EXERCISE AIM
In the records below, find the line containing "none => [0, 6]" and the line containing "let hit := match"; please repeat exactly the lines from one to the other, both included, and nothing more.

+--

-- ==== Sys2Proof/Machine/Outside.lean ====
section
/-! DEFINITION. The outside: inbound requests of the host and of peers (R294, R404, R405), page moves (R297 to R299),
Ovdex links (R421 to R423), drives (R241, R281, R419), migration (R417, R418), the safe tier (R420). -/
namespace Sys2Proof.Machine

/-! Inbound requests. -/

/-- Reasons of a refusal (R405). -/
def rfMiss : Nat := 0
def rfBusy : Nat := 1
def rfFault : Nat := 2
def rfMoving : Nat := 3
def rfPeerHomed : Nat := 4
def rfHalted : Nat := 5
def rfFrozen : Nat := 6
def rfExec : Nat := 7

/-- Job that owns an address space (R287). -/
def asidOwner (s : State) (asid : Nat) : Nat := fld (asidEntry s asid) 31 16

/-- A page's notice of a fault, once until an invalidation covers it (R294); a peer's request is on path 6 (R431). -/
def inboundFault (s : State) (asid va : Nat) (peer : Option Nat) (detail : Nat) : State :=
  if s.faultPages.contains (asid, va / 65536) then s
  else faultNotice { s with faultPages := s.faultPages ++ [(asid, va / 65536)] } (asidOwner s asid)
    (va / 65536 * 65536 + (if peer.isSome then 6 * 2 ^ 60 else 0)) detail

/-- The die that translates an inbound request of a page; which one is open (log entry 19). -/
def inboundDie (va : Nat) : Nat := va / 65536 % 4

/-- No walker of the die is free (R290): the walks of local copies come and go within their own steps, so that whether one is free when
a request misses is open (log entry 19). -/
def walkerBusy (s : State) : State × Bool :=
  let f := fresh s
  (f.2, f.1.getLsbD 0)

/-- Whether a page waits for its move or is in one (R299). -/
def moving (s : State) (asid va : Nat) : Bool := s.moveReqs.any (fun q => q.asid == asid && q.va / 65536 == va / 65536)

/-- Paths by which an inbound request may be served: a host's by a private or a shared leaf, a peer's by a shared one. -/
def inboundPaths (peer : Option Nat) : List Nat := match peer with
  | some _ => [6]
  | none => [0, 6]

/-- Translation of an inbound request (R294): the place, or the refusal's reason and hint. -/
def inbound (s : State) (asid va : Nat) (wr : Bool) (peer : Option Nat) (detail : Nat) : State × Except (Nat × Nat) Xl :=
  if moving s asid va then (s, .error (rfMoving, 1))
  else
    let hit := match cachedLeaf (s.dieCache (inboundDie va)) asid va with
      | some t => (inboundPaths peer).findSome? (fun p => outsideRegions s (useLeaf t.leaf.toNat t.leafAt ((t.log2 - 16) / 8) va p wr))
      | none => none
    match hit with
    | none =>
      let b := walkerBusy s
      if b.2 then (b.1, .error (rfBusy, 1))
      else
        let s1 := meetWalk b.1 (asidOwner s asid) asid va
        match (inboundPaths peer).findSome? (fun p => walk s1 asid va p wr) with
        | none => (inboundFault s1 asid va peer detail, .error (rfFault, 64))
        | some x => (fillDie s1 (inboundDie va) asid va x, .error (rfMiss, 1))
    | some x =>
      if fld x.leaf 7 6 = 1 then
        match linkRefusal s with
        | some (1, _) => (s, .error (rfHalted, 200))
        | _ => (s, .error (rfPeerHomed, 1))
      else if wr && markedFrame s x.addr then (s, .error (rfExec, 255))
      else (s, .ok x)

/-- Bytes that an access touches, and whether it writes. -/
def accBytesOf : Access → Nat
  | .read n => n
  | .write bs => bs.length
  | .atomic _ w64 _ _ _ => if w64 then 8 else 4
def accWrites : Access → Bool
  | .read _ => false
  | _ => true

/-- An inbound access at its place: what it answers, and whether the data is poisoned; none where a sector stops it. A read takes a
poisoned sector where its receiver may have poison (R424). -/
def performAccess (s : State) (k : Nat) (who : Consumer) (a : Access) (mayPoison : Bool) : State × Option (Bool × List Byte) :=
  let n := accBytesOf a
  match a with
  | .read _ => match copyReadErrs s k n (some 0) who with
    | (s1, false, p) => (s1, if p && !mayPoison then none else some (p, s1.bytes k n))
    | (s1, true, _) => (s1, none)
  | .write bs => match mergeErrs s k n (some 0) who with
    | (s1, none) => ((s1.put k bs).setTags k n 0, some (false, []))
    | (s1, some _) => (s1, none)
  | .atomic op _ sgn opnd cmp => match copyReadErrs s k n (some 0) who with
    | (s1, false, false) =>
      let old := s1.bytes k n
      (s1.put k (leBytes n (atomNew op (8 * n) sgn opnd.toNat cmp.toNat (leNat old))), some (false, old))
    | (s1, _, _) => (s1, none)

/-- A refusal record in the ring that the requester's session names (R405). -/
def refusalRecord (s : State) (r : HostReq) (asid reason hint : Nat) : State :=
  let v := s.session r.session
  match v.refusal with
  | none => s
  | some a =>
    let e := setFld (setFld (setFld (setFld (setFld (setFld 0 255 192 r.off) 191 176 r.requester) 175 160 asid) 159 152 hint)
      151 144 reason) 127 96 v.refSeq.toNat + b2n v.refOv
    let (s1, ok) := ringProduce s (hostKey (fld a.toNat 47 0)) 0 (leBytes 32 e)
    let v1 := s1.session r.session
    s1.setSession r.session (if ok then { v1 with refSeq := v1.refSeq + 1, refOv := false } else { v1 with refOv := true })

/-- Completion of a request that is not posted: 0 success, 1 unsupported request, 2 completer abort; with EP set or not. -/
def complete (s : State) (r : HostReq) (status : Nat) (data : Bool × List Byte) : State := match r.acc with
  | .write _ => s
  | _ => emit s (.completion r.requester status data.1 data.2)

/-- A read of BAR0 (R404): every offset but the doorbell's reads zero; what that one reads is open. An atomic operation there is not
supported; a write is DOORBELL or BAR_WRITE_IGNORED. -/
def readBar0 (s : State) (r : HostReq) : State := match r.acc with
  | .read n =>
    if 65536 < r.off + n then complete s r 1 (false, [])
    else
      let f := fresh s
      complete f.2 r 0 (false, (List.range n).map (fun i => if r.off + i < 4 then f.1.extractLsb' (8 * (r.off + i)) 8 else 0))
  | _ => complete s r 1 (false, [])

/-- An AtomicOp that the port completes (R404), aligned to its width. -/
def atomicServed (a : Access) (va : Nat) : Bool := match a with
  | .atomic op w64 _ _ _ => (op == 0 || op == 6 || op == 7) && va % (if w64 then 8 else 4) == 0
  | _ => true

/-- A requester, or its TDI, that is refused with reason 6 (R412, R416). -/
def requesterFrozen (s : State) (r : HostReq) (job : Nat) : Bool :=
  (s.session r.session).frozen.contains job ||
  (match tdiOf s job with
   | some .run => !r.ide
   | some _ => true
   | none => false)

/-- HOST_INBOUND_REQUEST (R405). A request that leaves its page is taken as unsupported. -/
def execHostInboundRequest (r : HostReq) (s : State) : Res :=
  .next (if s.power ≠ .on || !s.hostPort then s
    else if r.bar0 then readBar0 s r
    else match r.pasid with
      | none => complete s r 1 (false, [])
      | some asid =>
        let va := r.off % 2 ^ 48
        let n := accBytesOf r.acc
        if 65536 ≤ asid || 65536 < va % 65536 + n || n = 0 || !atomicServed r.acc va then complete s r 1 (false, [])
        else
          let job := asidOwner s asid
          let refuse := fun (s : State) (reason hint : Nat) => refusalRecord (complete s r 2 (false, [])) r asid reason hint
          if requesterFrozen s r job then refuse s rfFrozen 255
          else match inbound s asid va (accWrites r.acc) none (3 * 2 ^ 60 + r.requester % 2 ^ 16) with
            | (s1, .error x) => refuse s1 x.1 x.2
            | (s1, .ok x) => match performAccess s1 x.addr ⟨none, job⟩ r.acc (hostPoison s1 job) with
              | (s2, some d) => complete s2 r 0 d
              | (s2, none) => complete s2 r 2 (false, []))

/-! Ovdex links. -/

/-- Codes of the link states in LINK_STATE, in the order of R423. -/
def linkCode : LinkState → Nat
  | .down => 0 | .training => 1 | .keying => 2 | .up => 3 | .halted => 4

/-- A link changes its state, and the host hears of it (R410, R423). -/
def linkTo (s : State) (l : Nat) (st : LinkState) : State :=
  postEvent (s.setLink l { s.link l with state := st }) 0x800B none [l, linkCode st]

+--

SOLVED EXERCISE
  | none => [0, 6]

/-- Translation of an inbound request (R294): the place, or the refusal's reason and hint. -/
def inbound (s : State) (asid va : Nat) (wr : Bool) (peer : Option Nat) (detail : Nat) : State × Except (Nat × Nat) Xl :=
  if moving s asid va then (s, .error (rfMoving, 1))
  else
    let hit := match cachedLeaf (s.dieCache (inboundDie va)) asid va with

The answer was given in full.